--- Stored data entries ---
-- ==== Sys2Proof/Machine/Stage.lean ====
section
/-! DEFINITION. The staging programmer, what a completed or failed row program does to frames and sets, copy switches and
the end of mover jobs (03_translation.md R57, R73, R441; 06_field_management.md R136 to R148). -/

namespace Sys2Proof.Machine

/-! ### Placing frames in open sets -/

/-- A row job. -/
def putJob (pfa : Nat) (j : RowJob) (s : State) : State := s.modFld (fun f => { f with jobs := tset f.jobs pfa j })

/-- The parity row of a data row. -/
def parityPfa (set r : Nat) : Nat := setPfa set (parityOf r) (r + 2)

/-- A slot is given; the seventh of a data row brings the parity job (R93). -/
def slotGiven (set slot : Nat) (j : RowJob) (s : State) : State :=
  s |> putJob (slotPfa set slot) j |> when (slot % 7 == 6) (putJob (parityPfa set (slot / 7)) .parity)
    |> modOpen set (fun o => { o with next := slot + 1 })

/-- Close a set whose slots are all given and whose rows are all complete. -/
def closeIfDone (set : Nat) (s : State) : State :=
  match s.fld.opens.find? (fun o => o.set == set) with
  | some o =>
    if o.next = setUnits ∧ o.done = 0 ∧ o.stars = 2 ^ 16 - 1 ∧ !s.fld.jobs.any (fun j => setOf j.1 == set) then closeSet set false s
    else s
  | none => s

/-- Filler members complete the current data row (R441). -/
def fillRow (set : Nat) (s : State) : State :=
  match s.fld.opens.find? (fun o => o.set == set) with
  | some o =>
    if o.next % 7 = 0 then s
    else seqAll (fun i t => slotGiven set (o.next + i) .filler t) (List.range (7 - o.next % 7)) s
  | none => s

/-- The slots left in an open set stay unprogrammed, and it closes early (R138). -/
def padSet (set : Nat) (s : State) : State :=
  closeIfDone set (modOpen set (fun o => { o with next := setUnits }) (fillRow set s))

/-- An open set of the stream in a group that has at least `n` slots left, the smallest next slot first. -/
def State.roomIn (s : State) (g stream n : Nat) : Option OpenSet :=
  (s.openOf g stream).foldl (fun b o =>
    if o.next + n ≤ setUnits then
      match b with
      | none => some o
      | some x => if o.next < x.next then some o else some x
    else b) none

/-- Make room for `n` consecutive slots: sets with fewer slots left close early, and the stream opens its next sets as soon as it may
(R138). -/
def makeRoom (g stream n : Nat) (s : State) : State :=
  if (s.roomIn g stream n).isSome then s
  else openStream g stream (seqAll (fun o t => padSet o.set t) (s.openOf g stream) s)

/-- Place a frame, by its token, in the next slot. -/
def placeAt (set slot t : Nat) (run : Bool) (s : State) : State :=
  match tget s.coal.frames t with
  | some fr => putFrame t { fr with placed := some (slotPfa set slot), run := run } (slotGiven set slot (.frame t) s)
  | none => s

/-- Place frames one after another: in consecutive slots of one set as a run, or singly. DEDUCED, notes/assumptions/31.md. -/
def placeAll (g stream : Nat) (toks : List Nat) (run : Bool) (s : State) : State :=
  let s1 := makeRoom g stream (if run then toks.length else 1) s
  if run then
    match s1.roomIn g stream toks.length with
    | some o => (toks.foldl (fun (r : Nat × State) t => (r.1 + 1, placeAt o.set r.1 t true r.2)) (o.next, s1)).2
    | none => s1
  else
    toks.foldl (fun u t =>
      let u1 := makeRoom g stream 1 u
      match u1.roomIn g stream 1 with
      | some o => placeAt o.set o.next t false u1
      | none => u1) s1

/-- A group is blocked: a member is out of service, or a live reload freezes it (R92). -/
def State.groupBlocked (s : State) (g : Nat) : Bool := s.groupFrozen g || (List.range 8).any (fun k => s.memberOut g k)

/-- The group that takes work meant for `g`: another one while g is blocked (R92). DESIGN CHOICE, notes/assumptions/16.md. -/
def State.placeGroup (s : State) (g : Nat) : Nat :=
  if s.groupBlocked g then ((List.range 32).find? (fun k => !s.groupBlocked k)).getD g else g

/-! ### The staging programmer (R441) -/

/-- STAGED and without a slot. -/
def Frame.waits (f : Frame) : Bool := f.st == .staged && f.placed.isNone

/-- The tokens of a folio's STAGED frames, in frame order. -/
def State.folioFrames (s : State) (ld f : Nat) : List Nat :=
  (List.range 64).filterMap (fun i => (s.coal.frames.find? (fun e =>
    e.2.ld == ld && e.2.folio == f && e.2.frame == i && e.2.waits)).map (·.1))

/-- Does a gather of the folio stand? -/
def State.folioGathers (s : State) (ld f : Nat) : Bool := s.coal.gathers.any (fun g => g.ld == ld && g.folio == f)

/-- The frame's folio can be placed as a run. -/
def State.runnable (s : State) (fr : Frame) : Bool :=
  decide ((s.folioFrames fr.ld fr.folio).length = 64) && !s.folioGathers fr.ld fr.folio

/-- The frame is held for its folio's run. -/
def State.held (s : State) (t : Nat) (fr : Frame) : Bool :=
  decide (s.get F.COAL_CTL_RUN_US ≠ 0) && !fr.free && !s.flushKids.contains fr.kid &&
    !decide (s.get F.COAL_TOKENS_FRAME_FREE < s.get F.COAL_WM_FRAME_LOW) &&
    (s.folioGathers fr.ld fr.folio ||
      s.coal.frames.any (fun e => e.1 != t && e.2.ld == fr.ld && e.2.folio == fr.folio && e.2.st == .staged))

--- WHAT YOU NEED TO DO ---
All lines in the data above from the one with "match b with" through the one with "def Frame.waits (f" must be repeated exactly, and no others.

--- YOUR SOLUTION ---
      match b with
      | none => some o
      | some x => if o.next < x.next then some o else some x
    else b) none

/-- Make room for `n` consecutive slots: sets with fewer slots left close early, and the stream opens its next sets as soon as it may
(R138). -/
def makeRoom (g stream n : Nat) (s : State) : State :=
  if (s.roomIn g stream n).isSome then s
  else openStream g stream (seqAll (fun o t => padSet o.set t) (s.openOf g stream) s)

/-- Place a frame, by its token, in the next slot. -/
def placeAt (set slot t : Nat) (run : Bool) (s : State) : State :=
  match tget s.coal.frames t with
  | some fr => putFrame t { fr with placed := some (slotPfa set slot), run := run } (slotGiven set slot (.frame t) s)
  | none => s

/-- Place frames one after another: in consecutive slots of one set as a run, or singly. DEDUCED, notes/assumptions/31.md. -/
def placeAll (g stream : Nat) (toks : List Nat) (run : Bool) (s : State) : State :=
  let s1 := makeRoom g stream (if run then toks.length else 1) s
  if run then
    match s1.roomIn g stream toks.length with
    | some o => (toks.foldl (fun (r : Nat × State) t => (r.1 + 1, placeAt o.set r.1 t true r.2)) (o.next, s1)).2
    | none => s1
  else
    toks.foldl (fun u t =>
      let u1 := makeRoom g stream 1 u
      match u1.roomIn g stream 1 with
      | some o => placeAt o.set o.next t false u1
      | none => u1) s1

/-- A group is blocked: a member is out of service, or a live reload freezes it (R92). -/
def State.groupBlocked (s : State) (g : Nat) : Bool := s.groupFrozen g || (List.range 8).any (fun k => s.memberOut g k)

/-- The group that takes work meant for `g`: another one while g is blocked (R92). DESIGN CHOICE, notes/assumptions/16.md. -/
def State.placeGroup (s : State) (g : Nat) : Nat :=
  if s.groupBlocked g then ((List.range 32).find? (fun k => !s.groupBlocked k)).getD g else g

/-! ### The staging programmer (R441) -/

/-- STAGED and without a slot. -/
def Frame.waits (f : Frame) : Bool := f.st == .staged && f.placed.isNone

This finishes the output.